A mesh point supports LAN bridging by connecting any wired device to the downlink port of the mesh point. In the case of single Ethernet port platforms, you can convert the Eth0 uplink port to a downlink port by enabling no port-bonding. By default, Eth0 is uplink port with port-bonding.

There can be a maximum of eight mesh points per mesh portal in a mesh network. When mesh APs boot up, they detect the environment to locate and associate with their nearest neighbor. The mesh APs determine the best path to the mesh portal ensuring a reliable network connectivity.

ArubaOS 10 provides support to configure a prioritized list of mesh portals that a mesh point should use. The mesh point then chooses the available mesh portal to connect to from that prioritized list.

Setting up Mesh Network

To configure APs as mesh nodes, complete the following steps:

  1. Connect the APs to a wired switch.
  2. Ensure that Aruba Central is synchronized and the country code is configured.
  3. Configure the mesh parameters in Aruba Central and ensure that the AP synchronizes with the mesh configuration.
  4. Disconnect the APs that you want to deploy as mesh points from the switch, and place the APs at a remote location.
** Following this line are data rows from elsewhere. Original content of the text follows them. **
-- ==== Sys2Proof/Laws/PerInstr.lean ====
section
/-! SUPPORT. A family of statements about each instruction: its encoding is as long as its first parcel
says (R23). -/

namespace Sys2Proof.Laws

open Sys2Proof Sys2Proof.Machine

/-- A well-formed instruction takes as many parcels as the length code of its first parcel gives (R23). -/
def Lengths.Statement (i : Instr) : Prop :=
  WellFormed i → isEvent i = false → (encode i).length = parcels ((encode i).getD 0 0)

/-- The statement holds of every instruction, by the way the encoder lays a word out. -/
theorem Lengths.holds (i : Instr) : Lengths.Statement i := by
  intro h he
  refine encode_length i h ?_
  intro hv
  simp [isEvent, hv] at he
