-- ==== Sys2Proof/Tests/Slice0.lean ====
section
/-! SUPPORT. The model's own tests: words written out from the specification's encoding tables, a term the
check refuses for each of its reasons, and states that meet the hypotheses of the statements. The numbers are
worked by hand from the rules the statements cite. -/

namespace Sys2Proof.Tests

set_option Elab.async false

open Sys2Proof Sys2Proof.Machine Sys2Proof.Claims Sys2Proof.Laws

/-! ## Operands, fields and small states -/

def opG (n : Nat) : Opd := ⟨.scalar, BitVec.ofNat 6 n⟩
def opW (n : Nat) : Opd := ⟨.scalar, BitVec.ofNat 6 (8 + n)⟩
def opLit : Opd := ⟨.scalar, 63⟩
def opV (n : Nat) : Opd := ⟨.vector, BitVec.ofNat 6 n⟩
def opP (n : Nat) : Opd := ⟨.pred, BitVec.ofNat 6 n⟩
def opM (n : Nat) : Opd := ⟨.pred, BitVec.ofNat 6 (8 + n)⟩
def opS (n : Nat) : Opd := ⟨.special, BitVec.ofNat 6 n⟩

/-- Fields with no guard and no hint. -/
def mk (fd : Opd := opG 0) (fa : Opd := opG 0) (fb : Opd := opG 0) (ty : Ty := .i64) (os : Nat := 0) (lit : Nat := 0)
    (form : Form := .m) : Fields :=
  ⟨form, ⟨false, 0⟩, ⟨false, false, 0, false⟩, fd, fa, fb, BitVec.ofNat 8 os, 0, .rne, ty, BitVec.ofNat 32 lit⟩

/-- A ready context at 0x1000 with some registers. -/
def ctxOf (l : List (RegName × Nat)) : Ctx :=
  l.foldl (fun x r => x.setFile r.1 (BitVec.ofNat 1024 r.2)) (Ctx.control 0x1000 16)

/-- The state after reset with that context as context 0. -/
def stateOf (l : List (RegName × Nat)) : State :=
  { State.reset with ctxs := State.reset.ctxs.set 0 (ctxOf l) }

/-- A state and an instruction that runs in it, with what must hold of its operands and after it. -/
structure Case where
  s : State
  op : Opcode
  w : Fields
  holds : Entry → State → Bool := fun _ _ => true
  after : State → Bool := fun _ => true

/-- What must hold of an outcome's next state. -/
def nextOk (p : State → Bool) : Host.Outcome State Fault Refusal → Bool
  | .next s => p s
  | _ => false

theorem nextOk_spec {p : State → Bool} {o : Host.Outcome State Fault Refusal} (h : nextOk p o = true) :
    ∃ s', o = .next s' ∧ p s' = true := by
  unfold nextOk at h
  split at h
  · exact ⟨_, rfl, h⟩
  · cases h

def Case.ok (k : Case) : Bool :=
  k.s.house.powered && (mine k.s).live && (match k.s.plan k.s.cur k.op k.w with
    | .run e t => k.holds e t
    | _ => false) && nextOk k.after (exec (Instr.ofOp k.op k.w) k.s)

/-- Each case's instruction runs, its operands are as the case says, and so is the state after it. -/
def Witnesses (l : List Case) : Prop :=
  ∀ k ∈ l, (∃ e t, Runs k.s k.op k.w e t ∧ k.holds e t = true)
    ∧ ∃ s', exec (Instr.ofOp k.op k.w) k.s = .next s' ∧ k.after s' = true

theorem witnesses {l : List Case} (h : l.all Case.ok = true) : Witnesses l := by
  intro k hk
  have hk := List.all_eq_true.1 h k hk
  simp only [Case.ok, Bool.and_eq_true] at hk
  obtain ⟨⟨⟨h1, h2⟩, h3⟩, h4⟩ := hk
  refine ⟨?_, nextOk_spec h4⟩
  split at h3
  · rename_i e t hp
    exact ⟨e, t, ⟨h1, h2, hp⟩, h3⟩
  · cases h3

/-- An event that occurs in a state, with what must hold of that state and of the one after it. -/
structure Move where
  s : State
  i : Instr
  holds : State → Bool := fun _ => true
  after : State → Bool := fun _ => true

def Move.ok (m : Move) : Bool := m.s.house.powered && m.holds m.s && nextOk m.after (exec m.i m.s)

def Moves (l : List Move) : Prop :=
  ∀ m ∈ l, m.s.house.powered = true ∧ m.holds m.s = true ∧ ∃ s', exec m.i m.s = .next s' ∧ m.after s' = true

theorem moves {l : List Move} (h : l.all Move.ok = true) : Moves l := by
  intro m hm
  have hm := List.all_eq_true.1 h m hm
  simp only [Move.ok, Bool.and_eq_true] at hm
  exact ⟨hm.1.1, hm.1.2, nextOk_spec hm.2⟩

/-- The state after an instruction. -/
def ran (i : Instr) (s : State) : State :=
  match exec i s with
  | .next s' => s'
  | _ => s

/-- Nothing more is asked of the operands. -/
def any : Entry → State → Bool := fun _ _ => true

/-- A register of the issuing context reads as a number. -/
def reads (r : RegName) (n : Nat) : State → Bool := fun s => (mine s).read r == BitVec.ofNat 1024 n

/-- The issuing context's PC. -/
def pcIs (n : Nat) : State → Bool := fun s => (mine s).pc == BitVec.ofNat 64 n

/-- The issuing context's trap cause and information. -/
def trapIs (cause info : Nat) : State → Bool :=
  fun s => (mine s).trapCause == BitVec.ofNat 64 cause && (mine s).trapInfo == BitVec.ofNat 64 info

theorem pairOf {α β : Type} {x : α × β} {a : α} (h : x.1 = a) : ∃ b, x = (a, b) := ⟨x.2, Prod.ext h rfl⟩

/-- The state with a change to context 0. -/
def onCtx (s : State) (f : Ctx → Ctx) : State := s.modCtx 0 f

theorem okOf {ε α : Type} {x : Except ε α} {a : α} (h : x.toOption = some a) : x = .ok a := by
  cases x with
  | ok b => simpa [Except.toOption] using h
  | error => cases h

/-- Two numbers in `w0` and `w1`, and traps that vector to 0x8000. -/
def two (a b : Nat) : State :=
  onCtx (stateOf [(.w 0, a), (.w 1, b)]) (fun x => { x with trapVec := 0x8001 })

def on01 (ty : Ty := .i64) (os : Nat := 0) (lit : Nat := 0) : Fields := mk (opW 2) (opW 0) (opW 1) ty os lit


/-! ## Well-formedness -/

/-- One ill-formed term for each reason the check gives, and what the reason is (R51, R52). -/
def ill : List (Nat × Opcode × Fields) := [
    (0x02, .add, { mk (opW 2) (opW 0) (opW 1) with guard := ⟨true, 0⟩ }),
    (0x03, .add, mk ⟨.scalar, 32⟩ (opW 0) (opW 1)), (0x03, .vadd, mk (opV 32) (opV 1) (opV 3) .i32),
    (0x03, .pset, mk ⟨.pred, 16⟩ (opG 0) (opW 1) .i8), (0x03, .rcon, mk (opV 24) (opW 0) (opG 0) .i8 2),
    (0x03, .mmas, mk (opS 0) (opW 23) (opW 0) .i8), (0x03, .mmav, mk (opW 2) (opV 2) (opW 0) .i8),
    (0x03, .sfree, mk (opV 23) (ty := .i8)), (0x04, .add, mk (opV 2) (opW 0) (opW 1)),
    (0x04, .btry, mk (opM 1) (opW 0) (ty := .i8)), (0x05, .add, mk (opW 2) opLit (opW 1)), (0x05, .add, mk opLit (opW 0) (opW 1)),
    (0x06, .add, mk (opW 2) (opW 0) (opW 1) .f32), (0x07, .add, { mk (opW 2) (opW 0) (opW 1) with rm := .rtz }),
    (0x08, .add, { mk (opW 2) (opW 0) (opW 1) with sz := 1 }), (0x08, .cmp, { mk (opP 1) (opW 0) (opW 1) with sz := 6 }),
    (0x09, .add, mk (opW 2) (opW 0) (opW 1) .i64 1), (0x09, .vadd, mk (opV 2) (opV 1) (opV 3) .i32 16),
    (0x0A, .clz, mk (opW 2) (opW 0) (opW 1)), (0x0A, .add, mk (opW 2) (opW 0) (opW 1) .i64 0 5 .l),
    (0x0A, .linc, mk (opW 23) (ty := .i8))]

theorem test_wellFormed_refuses : ∀ x ∈ ill, (Instr.ofOp x.2.1 x.2.2).wf = false
    ∧ illegalReason Caps.full x.2.1 x.2.2.raw = some x.1 := by decide +kernel

/-- A literal in a form that has no place for one, an S form in a wide constructor, S slots out of range, and event
data out of range. -/
theorem test_wellFormed_refuses_rest : WellFormed (.add (mk (opW 2) (opW 0) (opW 1)))
    ∧ ¬ WellFormed (.add (mk (opW 2) (opW 0) opLit .i64 0 5 .m)) ∧ ¬ WellFormed (.add (mk (opW 2) (opW 0) (opW 1) .i64 0 0 .s))
    ∧ ¬ WellFormed (.addI64Short ⟨false, 0, 0, 32, 0⟩) ∧ ¬ WellFormed (.addI64Short ⟨false, 0, 0, 0, 63⟩)
    ∧ ¬ WellFormed (.vandShort ⟨false, 0, 32, 0, 0⟩) ∧ ¬ WellFormed (.cmpI64EqShort ⟨false, 0, 0, 0, 16⟩)
    ∧ ¬ WellFormed (.retShort ⟨false, 0, 1, 0, 0⟩) ∧ ¬ WellFormed (.xltInvRange 0 0 ⟨1, 1⟩)
    ∧ ¬ WellFormed (.coldStart ⟨[], [], [], [], 0, none⟩) := by decide +kernel

theorem wit_DecodeEncode : WellFormed (.add (mk (opW 2) (opW 0) (opW 1))) ∧ isEvent (.add (mk (opW 2) (opW 0) (opW 1))) = false := by
  decide +kernel

theorem wit_EncodeDecode : ∃ i rest, decode Caps.full [0x02, 0, 0, 0, 0, 0, 0, 0, 5] = .ok (i, rest) := by
  have h : (decode Caps.full [0x02, 0, 0, 0, 0, 0, 0, 0, 5]).toOption.isSome = true := by decide +kernel
  obtain ⟨x, hx⟩ := Option.isSome_iff_exists.1 h
  exact ⟨x.1, x.2, okOf hx⟩


/-! ## Decoding

Each word is written out from the fields of R25 and the opcode map of R44, or R45 and the short opcodes of R49. -/

/-- A size code and a rounding mode. -/
def sr (sz : Nat) (rm : Rm) (w : Fields) : Fields := { w with sz := BitVec.ofNat 3 sz, rm := rm }

/-- A guard and hints. -/
def gh (neg : Bool) (p : Nat) (db yd : Bool) (stall : Nat) (w : Fields) : Fields :=
  { w with guard := ⟨neg, BitVec.ofNat 3 p⟩, hints := ⟨db, yd, BitVec.ofNat 3 stall, false⟩ }

/-- Each word decodes to its instruction. -/
def Decodes (l : List (Nat × Instr)) : Prop := ∀ x ∈ l, decodeTableWord 96 x.1 = some x.2

theorem decodes {l : List (Nat × Instr)} (h : l.all (fun x => decodeTableWord 96 x.1 == some x.2) = true) : Decodes l :=
  fun x hx => beq_iff_eq.1 (List.all_eq_true.1 h x hx)

theorem test_decode_control : Decodes [
    (0x2, .nop (mk (opG 0) (opG 0) (opG 0) .i8 0)),
    (0x2C000021006, .br (gh false 1 false false 1 (mk (opG 0) (opG 0) (opW 3) .i8 0))),
    (0x2C00010200A, .jmp (gh false 2 false true 0 (mk (opG 0) (opG 0) (opW 3) .i8 0))),
    (0x2C00020300E, .call (gh false 3 true false 0 (mk (opG 0) (opG 0) (opW 3) .i8 0))),
    (0x2C000004012, .callr (gh false 4 false false 0 (mk (opG 0) (opG 0) (opW 3) .i8 0))),
    (0x5016, .ret (gh false 5 false false 0 (mk (opG 0) (opG 0) (opG 0) .i8 0))),
    (0x4110824C601A, .jp (gh false 6 false false 6 (mk (opW 1) (opV 2) (opG 4) .i8 1))),
    (0x2320C0701E, .waitp (gh false 7 false false 0 (mk (opP 3) (opM 4) (opG 0) .i8 0))),
    (0x7C00340000022, .loop (mk (opG 0) (opW 5) (opG 0) .i8 31)),
    (0x1C000400026, .linc (mk (opG 1) (opG 0) (opG 7) .i8 0)),
    (0x320302C280A02A, .start (gh true 2 false false 0 (mk (opW 2) (opW 3) (opW 4) .i8 200))),
    (0x2C286B02E, .join (gh true 3 false false 3 (mk (opW 2) (opW 3) (opG 0) .i8 0))),
    (0xC032, .exit (gh true 4 false false 0 (mk (opG 0) (opG 0) (opG 0) .i8 0))),
    (0x36, .yield (mk (opG 0) (opG 0) (opG 0) .i8 0)),
    (0x2C00000E03A, .trap (gh true 6 false false 0 (mk (opG 0) (opG 0) (opW 3) .i8 0))),
    (0xF03E, .defer (gh true 7 false false 0 (mk (opG 0) (opG 0) (opG 0) .i8 0))),
    (0x200042, .park (gh false 0 true false 0 (mk (opG 0) (opG 0) (opG 0) .i8 0)))] := decodes (by decide +kernel)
The APs come up without any wired uplink connection and function as mesh points. The APs with valid uplink connections function as mesh portals.

When an AP is configured in Mesh mode and the settings for mesh-cluster and mesh-band are modified, then there is no need to reboot the AP for the changes to take effect.

Mesh Recovery

The mesh recovery is based on a PSK, and mesh nodes use the recovery mechanism to establish a link to the managed device if the mesh link is broken and no other mesh clusters are available. The mesh recovery is automatically generated based on the customer ID.
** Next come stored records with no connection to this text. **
theorem readCall_inv {blk : BitVec 8} {s t : State} {k : Option Block → State → Outcome}
    (hc : readCall blk s k = .next t) :
    t = s ∨ ∃ ans rest m, Answered s blk ans rest m ∧
      k (readAnswer m blk ans) (s.afterRead blk ans rest m) = .next t :=
  callReader_inv hc

theorem writeCall_inv {blk : BitVec 8} {data : Block} {s t : State} {k : Bool → State → Outcome}
    (h : writeCall blk data s k = .next t) :
    t = s ∨ ∃ ans rest m, Answered s blk ans rest m ∧
      k ans.ok (s.afterWrite blk data ans rest m) = .next t := by
  rcases writeCall_cases blk data s k with ⟨-, hc⟩ | ⟨-, -, hc⟩ | ⟨ans, rest, m, hblk, htake, hc⟩
  · rw [hc] at h
    cases h
  · rw [hc] at h
    cases h
    exact .inl rfl
  · exact .inr ⟨ans, rest, m, ⟨hblk, htake⟩, hc.symm.trans h⟩

theorem callReader_answered {blk : BitVec 8} {s : State} {ans : Answer} {rest : List ReaderInput} {m : Memory}
    (ha : Answered s blk ans rest m) (k : Answer → State → Outcome) :
    callReader blk s k = k ans { s with reader := rest, medium := m } := by
  have hin : ¬Config.numBlocks ≤ blk.toNat := Nat.not_le.2 (Nat.lt_succ_of_le ha.inRange)
  rw [callReader, if_neg hin, ha.taken]

theorem authCall_answered {h : CardHandle} {blk : BitVec 8} {s : State} {ans : Answer} {rest : List ReaderInput}
    {m : Memory} (ha : Answered s blk ans rest m) (k : Bool → State → Outcome) :
    authCall h blk s k = k ans.ok (s.afterAuth h blk ans rest m) :=
  callReader_answered ha _

theorem readCall_answered {blk : BitVec 8} {s : State} {ans : Answer} {rest : List ReaderInput} {m : Memory}
    (ha : Answered s blk ans rest m) (k : Option Block → State → Outcome) :
    readCall blk s k = k (readAnswer m blk ans) (s.afterRead blk ans rest m) :=
  callReader_answered ha _

theorem writeCall_answered {blk : BitVec 8} {data : Block} {s : State} {ans : Answer} {rest : List ReaderInput}
    {m : Memory} (ha : Answered s blk ans rest m) (k : Bool → State → Outcome) :
    writeCall blk data s k = k ans.ok (s.afterWrite blk data ans rest m) := by
  rw [writeCall, callReader_answered ha, State.log, State.afterWrite]

theorem Answered.of_grant {s : State} {blk : BitVec 8} {more : List ReaderInput} (hblk : blk.toNat ≤ 63)
    (hr : s.reader = .grant :: more) : Answered s blk .granted more s.medium := ⟨hblk, by rw [hr]; rfl⟩

theorem Answered.of_deny {s : State} {blk : BitVec 8} {left : Block} {more : List ReaderInput}
    (hblk : blk.toNat ≤ 63) (hr : s.reader = .deny left :: more) :
    Answered s blk (.denied left) more s.medium := ⟨hblk, by rw [hr]; rfl⟩

/-! ## What one step does -/

/-- What a step does to the unit, the reader and the medium. -/
inductive Effect (s : State) : State → Prop
  /-- nothing -/
  | nothing : Effect s s
  /-- a reset (R240, R241) -/
  | reset : Effect s s.takeReset
  /-- a command of the unit -/
  | command (i : Instr) (u : UnitState) (r : Response) (hmove : CommandMove s.params.lastBlock s.unit i u r) :
    Effect s { s with unit := u, rsps := r :: s.rsps }
  /-- a command word that is none (R100) -/
  | illegalWord : Effect s (s.raise .illegalCommand)
  /-- an `Auth` -/
  | auth (h : CardHandle) (blk : BitVec 8) (ans : Answer) (rest : List ReaderInput) (m : Memory)
    (ha : Answered s blk ans rest m) : Effect s (s.afterAuth h blk ans rest m)
  /-- a `MemRead` -/
  | read (blk : BitVec 8) (ans : Answer) (rest : List ReaderInput) (m : Memory)
    (ha : Answered s blk ans rest m) : Effect s (s.afterRead blk ans rest m)
  /-- a `MemWrite` -/
  | write (blk : BitVec 8) (data : Block) (ans : Answer) (rest : List ReaderInput) (m : Memory)
    (ha : Answered s blk ans rest m) : Effect s (s.afterWrite blk data ans rest m)

/-- `t` is `s` but for where the sequencer stands, the results, and host entries taken off. -/
def Booked (s t : State) : Prop :=
  ∃ hs q rs, hs <:+ s.host ∧ t = { s with host := hs, seq := q, results := rs }

theorem Booked.refl (s : State) : Booked s s := ⟨_, _, _, List.suffix_rfl, rfl⟩
theorem Booked.goto (s : State) (q : Seq) : Booked s (s.goto q) := ⟨_, _, _, List.suffix_rfl, rfl⟩
theorem Booked.finish (s : State) (r : OpResult) : Booked s (s.finish r) := ⟨_, _, _, List.suffix_rfl, rfl⟩
theorem Booked.served {s : State} {a : HostAct} {rest : List HostAct} (h : s.host = a :: rest) :
    Booked s (s.served rest) := ⟨_, _, _, h ▸ List.suffix_cons a rest, rfl⟩

/-- An outcome that is a next state only books. -/
def OnlyBooks (s : State) (o : Outcome) : Prop := ∀ t, o = .next t → Booked s t

theorem OnlyBooks.of_next {s t : State} (h : Booked s t) : OnlyBooks s (.next t) := by
  rintro _ ⟨⟩
  exact h

/-- A step is an effect and what is booked after it. -/
def StepsTo (s t : State) : Prop := ∃ s', Effect s s' ∧ Booked s' t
Automatic Mesh Role Assignment

ArubaOS 10 supports enhanced role detection during AP boot-up and AP running time. When a mesh point discovers that the Ethernet 0 port link is up, it sends loop detection packets to check the availability of Ethernet 0 link. If the Ethernet 0 link is available, the mesh point reboots as a mesh portal. Else, the mesh point does not reboot. This function is effective only when the mesh-role is configured as mesh-auto.

Mesh Role Detection during System Boot-Up

If the Ethernet link is down during AP boot-up, the AP acts as a mesh point. If the Ethernet link is up, the AP continues to detect if the network is reachable in the following scenarios:

Mesh Role Detection during System Running Time

When a mesh point detects whether its Ethernet link is up, it continues to use Loop Protection (based on the Loop Protection for Secure Jack Port feature), to check if the loop has been detected. If the loop is detected, the AP reboots. Otherwise, the AP does not reboot and the mesh role continues to act as a mesh point.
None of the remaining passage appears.